Muscle fiber count analysis (n = 5 for each group). (A) Levator labii superioris muscles in the denervated sides in all three experimental conditions were stained with Gardner's Trichrome (top) and H&E (bottom). Note the prominent atrophy of the muscle fibers on the cut and repair and empty guide groups. Scale bar: 100 μm. (B) Regions of interest in each muscle were analyzed to identify the mean surface area of the fibers.
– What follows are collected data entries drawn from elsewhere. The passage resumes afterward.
-- ==== Sys2Proof/Laws/Stage.lean ====
section
/-! SUPPORT. What keeps the staging buffer and the Data Mover's records as `StageGood` says, one lemma for each kind of
change, and what it says of a reserved slot (R49 to R57, R71 to R77). -/

namespace Sys2Proof.Machine

/-- The part of `StageGood` beyond the request table. -/
def Staged (s : State) : Prop := StagingGood s ∧ RecordsGood s

/-- A request before and after, as far as the records go: its kind, range, admission and state stand, and its blocks done
too, unless it is no WRITE and not HELD. -/
def Counted (r q : Request) : Prop :=
  q.kind = r.kind ∧ q.range = r.range ∧ q.admission = r.admission ∧ q.state = r.state ∧
    (q.blocksDone = r.blocksDone ∨ (r.kind ≠ .write ∧ r.state ≠ .held))

theorem Counted.refl (r : Request) : Counted r r := ⟨rfl, rfl, rfl, rfl, .inl rfl⟩

/-- A request that no record stands for, as it is now. -/
def Unrecorded (s : State) (u : Tag) (x : Option Request) : Prop :=
  s.writeRecord u = none ∧ s.fetchRecord u = none ∧
    ∀ q, x = some q → (q.state = .held → q.blocksDone = 0) ∧ (q.kind = .write → q.range.isSome = true)

theorem StagingGood.of {s t : State} (h : StagingGood s) (hs : t.staging.slots = s.staging.slots)
    (ho : t.staging.drainOrder = s.staging.drainOrder) : StagingGood t := by
  have e : ∀ i, t.slot i = s.slot i := fun i => by unfold State.slot; rw [hs]
  refine ⟨by rw [ho]; exact h.1, fun i => by rw [ho, e]; exact h.2.1 i, fun i j c hc => ?_⟩
  rw [e, e]
  exact h.2.2 i j c hc

/-- The records stand, and each request they stand for. -/
theorem Staged.of {s t : State} (h : Staged s) (hs : t.staging.slots = s.staging.slots)
    (ho : t.staging.drainOrder = s.staging.drainOrder) (hw : t.mover.writes = s.mover.writes)
    (hf : t.mover.fetches = s.mover.fetches)
    (hr : ∀ u, t.request u = s.request u ∨ (∃ r q, s.request u = some r ∧ t.request u = some q ∧ Counted r q) ∨
      Unrecorded s u (t.request u)) : Staged t := by
  have es : ∀ i, t.slot i = s.slot i := fun i => by unfold State.slot; rw [hs]
  have ew : ∀ u, t.writeRecord u = s.writeRecord u := fun u => by unfold State.writeRecord; rw [hw]
  have ef : ∀ u, t.fetchRecord u = s.fetchRecord u := fun u => by unfold State.fetchRecord; rw [hf]
  obtain ⟨h1, h2, h3, h4, h5⟩ := h
  have fwd : ∀ u r, s.request u = some r → s.writeRecord u ≠ none ∨ s.fetchRecord u ≠ none →
      ∃ q, t.request u = some q ∧ Counted r q := by
    intro u r hu hn
    rcases hr u with k | ⟨r', q, k1, k2, k3⟩ | ⟨k1, k2, _⟩
    · exact ⟨r, k.trans hu, .refl r⟩
    · rw [hu] at k1
      cases k1
      exact ⟨q, k2, k3⟩
    · rcases hn with hn | hn
      · exact absurd k1 hn
      · exact absurd k2 hn
  refine ⟨h1.of hs ho, fun u w k => ?_, fun u f k => ?_, fun u q k => ?_, fun i x o => ?_⟩
  · rw [ew] at k
    obtain ⟨r, a1, a2, a3, g, a4, a5, a6⟩ := h2 u w k
    obtain ⟨q, b1, b2, b3, b4, b5, b6⟩ := fwd u r a1 (.inl (by rw [k]; simp))
    have b6 : q.blocksDone = r.blocksDone := b6.resolve_right (fun z => z.1 a2)
    exact ⟨q, b1, b2.trans a2, b5.trans a3, g, b3.trans a4, a5, by rw [b6]; exact a6⟩
  · rw [ef] at k
    obtain ⟨r, a1, a2, a3⟩ := h3 u f k
    obtain ⟨q, b1, b2, b3, b4, b5, b6⟩ := fwd u r a1 (.inr (by rw [k]; simp))
    exact ⟨q, b1, by rw [b2]; exact a2, by rw [b5]; exact a3⟩
  · rcases hr u with e | ⟨r, p, k1, k2, c1, c2, _, c4, c5⟩ | ⟨_, _, e⟩
    · exact h4 u q (e.symm.trans k)
    · rw [k] at k2
      cases k2
      obtain ⟨a1, a2⟩ := h4 u r k1
      refine ⟨fun z => ?_, fun z => by rw [c2]; exact a2 (c1 ▸ z)⟩
      rcases c5 with c5 | c5
      · rw [c5]; exact a1 (c4 ▸ z)
      · exact absurd (c4 ▸ z) c5.2
    · exact e q k
  · rw [es, h5 i x o]
    constructor
    · rintro ⟨r, g, w, a, n, k1, k2, k3, k4, k5⟩
      obtain ⟨q, b1, _, b3, b4, _, _⟩ := fwd o.tag r k1 (.inl (by rw [k4]; simp))
      exact ⟨q, g, w, a, n, b1, b4.trans k2, b3.trans k3, (ew _).trans k4, k5⟩
    · rintro ⟨q, g, w, a, n, k1, k2, k3, k4, k5⟩
      rw [ew] at k4
      obtain ⟨r, a1, _⟩ := h2 o.tag w k4
      obtain ⟨q', b1, _, b3, b4, _, _⟩ := fwd o.tag r a1 (.inl (by rw [k4]; simp))
      rw [k1] at b1
      cases b1
      exact ⟨r, g, w, a, n, a1, b4.symm.trans k2, b3.symm.trans k3, k4, k5⟩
GDNF-treated group had significantly higher mean muscle fiber diameter. Error bars represent standard error. *p < 0.05, ***p < 0.001. H&E, hematoxylin and eosin.

Fig. 5.

Immunofluorescence staining of the nerve samples (n = 3 for each group). (A) Samples were stained for NEFH (green) for axons, S100 (red) for Schwann cells, and DAPI (blue) for nuclei. Scale bars: 100 μm. (B) The GDNF treated group showed the highest axonal count versus others on the region distal to the injury. (C) The GDNF treated group showed the highest Schwann cell count on the region distal to the injury; however, the difference failed to reach statistical significance. (D) Compared with the proximal segments, the ratio of Schwann cells was significantly higher in the area distal to the injury in the GDNF-treated group. Error bars represent standard error. *p < 0.05, **p < 0.01, ***p < 0.001. DAPI, 4′,6-diamidino-2-phenylindole; NEFH, neurofilament heavy chain.